Correlation Matrix with Heatmap

Correlation gives us a measure of how two quantities are related to each other. What we want to here is to discover the correlated features in the dataset. If two features say x_1 and x_2 are highly correleated then we can ignore either one of them as we gain no information using them both to build the model and most probably we may be degrading the model by using them together. Correlation can be positive (i.e., increase x_1 shows increase in x_2) or negative (i.e., increase in x_1 shows decrease in x_2 or vice-versa).

Heatmap makes it easy to identify which features are correlated to each other.
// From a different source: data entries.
-- ==== Sys2Proof/Laws/Float.lean ====
section
/-! SUPPORT. The one rounding of the arithmetic (00_scope.md R10): it is to nearest with ties to even, it never falls, and
it leaves a representable value as it is. Patterns and their parts. -/

namespace Sys2Proof.Machine

/-! ### Patterns -/

@[simp] theorem packF64_signOf_magOf (x : F64) : packF64 (signOf x) (magOf x) = x := by
  apply BitVec.eq_of_toNat_eq
  have := x.isLt
  by_cases h : 2 ^ 63 ≤ x.toNat
  · simp only [packF64, signOf, magOf, BitVec.toNat_ofNat, h, decide_true, if_true]
    omega
  · simp only [packF64, signOf, magOf, BitVec.toNat_ofNat, h, decide_false, Bool.false_eq_true, if_false]
    omega

theorem oneUnits_eq : oneUnits = 2 ^ 1074 := by unfold oneUnits; rfl

theorem oneUnits_pos : 0 < oneUnits := by rw [oneUnits_eq]; exact Nat.two_pow_pos 1074

theorem magOf_lt (x : F64) : magOf x < 2 ^ 63 := Nat.mod_lt _ (by decide)

theorem magOf_packF64 {mag : Nat} (neg : Bool) (h : mag < 2 ^ 63) : magOf (packF64 neg mag) = mag := by
  cases neg <;> simp only [magOf, packF64, BitVec.toNat_ofNat, Bool.false_eq_true, if_false, if_true] <;> omega

theorem signOf_packF64 {mag : Nat} (neg : Bool) (h : mag < 2 ^ 63) : signOf (packF64 neg mag) = neg := by
  cases neg <;> simp only [signOf, packF64, BitVec.toNat_ofNat, Bool.false_eq_true, if_false, if_true,
    decide_eq_false_iff_not, decide_eq_true_eq] <;> omega

theorem roundMag_le_infMag (num den : Nat) : roundMag num den ≤ infMag := Nat.min_le_right _ _

theorem roundMag_lt (num den : Nat) : roundMag num den < 2 ^ 63 :=
  Nat.lt_of_le_of_lt (roundMag_le_infMag num den) (by decide)

@[simp] theorem magOf_packF64_roundMag (neg : Bool) (num den : Nat) :
    magOf (packF64 neg (roundMag num den)) = roundMag num den := magOf_packF64 neg (roundMag_lt num den)

@[simp] theorem signOf_packF64_roundMag (neg : Bool) (num den : Nat) :
    signOf (packF64 neg (roundMag num den)) = neg := signOf_packF64 neg (roundMag_lt num den)

/-! ### Magnitudes -/

/-- The magnitude of `k` units in the last place, where the last place is `2^S`. -/
theorem unitsOfMag_grid {S k : Nat} (hk : k ≤ 2 ^ 53) (h : S = 0 ∨ 2 ^ 52 ≤ k) :
    unitsOfMag (S * 2 ^ 52 + k) = k * 2 ^ S := by
  have pos : 0 < 2 ^ 52 := by decide
  rcases Nat.lt_or_ge k (2 ^ 52) with hlt | hge
  · have hS : S = 0 := by omega
    subst hS
    rw [unitsOfMag, if_pos (by omega)]
    omega
  · obtain ⟨j, rfl⟩ := Nat.exists_eq_add_of_le hge
    have hdiv : (S * 2 ^ 52 + (2 ^ 52 + j)) / 2 ^ 52 = S + 1 + j / 2 ^ 52 := by omega
    have hmod : (S * 2 ^ 52 + (2 ^ 52 + j)) % 2 ^ 52 = j % 2 ^ 52 := by omega
    rw [unitsOfMag, hdiv, hmod, if_neg (by omega)]
    rcases Nat.lt_or_ge j (2 ^ 52) with hj | hj
    · rw [Nat.div_eq_of_lt hj, Nat.mod_eq_of_lt hj]
      rfl
    · have : j = 2 ^ 52 := by omega
      subst this
      rw [Nat.div_self pos, Nat.mod_self, Nat.add_zero, show S + 1 + 1 - 1 = S + 1 by omega, Nat.pow_succ]
      ring

/-- Every magnitude is a number of units in its own last place. -/
theorem exists_grid (m : Nat) : ∃ S k, m = S * 2 ^ 52 + k ∧ k < 2 ^ 53 ∧ (S = 0 ∨ 2 ^ 52 ≤ k) := by
  rcases Nat.lt_or_ge m (2 ^ 53) with h | h
  · exact ⟨0, m, by omega, h, .inl rfl⟩
  · exact ⟨m / 2 ^ 52 - 1, m % 2 ^ 52 + 2 ^ 52, by omega, by omega, .inr (by omega)⟩

/-- Magnitudes rise with their patterns. -/
theorem unitsOfMag_strictMono : StrictMono unitsOfMag := by
  refine strictMono_nat_of_lt_succ fun m => ?_
  obtain ⟨S, k, rfl, hk, h⟩ := exists_grid m
  rw [Nat.add_assoc, unitsOfMag_grid hk.le h, unitsOfMag_grid (by omega) (by omega)]
  exact Nat.mul_lt_mul_of_pos_right (Nat.lt_succ_self k) (Nat.two_pow_pos S)

@[simp] theorem unitsOfMag_zero : unitsOfMag 0 = 0 := by simp [unitsOfMag]

/-! ### Rounding to a natural -/

/-- It is the whole part or the next. -/
theorem divRoundEven_eq (num den : Nat) : divRoundEven num den = num / den ∨ divRoundEven num den = num / den + 1 := by
  unfold divRoundEven
  split <;> simp

/-- It is within half, and even at exactly half. -/
theorem divRoundEven_half {num den : Nat} (hd : 0 < den) :
    2 * |(divRoundEven num den : Int) * den - num| ≤ den ∧
      (2 * |(divRoundEven num den : Int) * den - num| = den → divRoundEven num den % 2 = 0) := by
  have hnum := Nat.div_add_mod num den
  have hr := Nat.mod_lt num hd
  set q := num / den
  set r := num % den
  have hz : (num : Int) = den * q + r := by exact_mod_cast hnum.symm
  have hr' : (r : Int) < den := by exact_mod_cast hr
  have hr0 : (0 : Int) ≤ r := by positivity
  unfold divRoundEven
  split
  · next h =>
    have e : (((q + 1 : Nat) : Int) * den - num) = den - r := by push_cast; rw [hz]; ring
    rw [e, abs_of_nonneg (by omega)]
    constructor
    · rcases h with h | h <;> omega
    · intro _
      rcases h with h | ⟨_, h⟩ <;> omega
  · next h =>
    have e : ((q : Int) * den - num) = -r := by rw [hz]; ring
    rw [e, abs_neg, abs_of_nonneg hr0]
    push Not at h
    constructor
    · omega
    · intro h2
      have := h.2 (by omega)
      omega

/-- No natural is nearer, and where another is equally near this one is even. -/
theorem divRoundEven_nearest {num den : Nat} (hd : 0 < den) (n : Nat) :
    |(divRoundEven num den : Int) * den - num| ≤ |(n : Int) * den - num| ∧
      (|(divRoundEven num den : Int) * den - num| = |(n : Int) * den - num| → n ≠ divRoundEven num den →
        divRoundEven num den % 2 = 0) := by
  obtain ⟨hh, he⟩ := divRoundEven_half (num := num) hd
  set k := divRoundEven num den
  by_cases hn : n = k
  · subst hn
    exact ⟨le_rfl, fun _ h => absurd rfl h⟩
  · have apart : (den : Int) ≤ |(n : Int) * den - k * den| := by
      rw [← sub_mul, abs_mul, abs_of_pos (show (0 : Int) < den by exact_mod_cast hd)]
      have : 1 ≤ |(n : Int) - k| := Int.one_le_abs (by omega)
      nlinarith [show (0 : Int) < den by exact_mod_cast hd]
    have tri : |(n : Int) * den - k * den| ≤ |(n : Int) * den - num| + |(k : Int) * den - num| := by
      have := abs_sub_le ((n : Int) * den) num (k * den)
      rwa [abs_sub_comm (num : Int) (k * den)] at this
    refine ⟨by omega, fun heq _ => he (by omega)⟩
We will use the Seaborn library to show the heat map. Since the original 561 features is very large we will just show the correlation between first 10 features.

import seaborn as sns
x_train_heat = x_train.drop(columns=x_train.columns[10:])
plt.figure(figsize=(10, 10))
sns.heatmap(x_train_heat.corr(), annot=True, fmt=".2f")
plt.show()

From the heatmap we can see that the features tBodyAcc-Mean-1, tBodyAcc-Mean-2 and tBodyAcc-Mean-3 are highly uncorrelated. The features tBodyAcc-Max1 and tBodyAcc-STD-1 are higly correlated with correlation of 0.97. We can use this to select out the uncorrelated featurse and decrease the dimension of the data.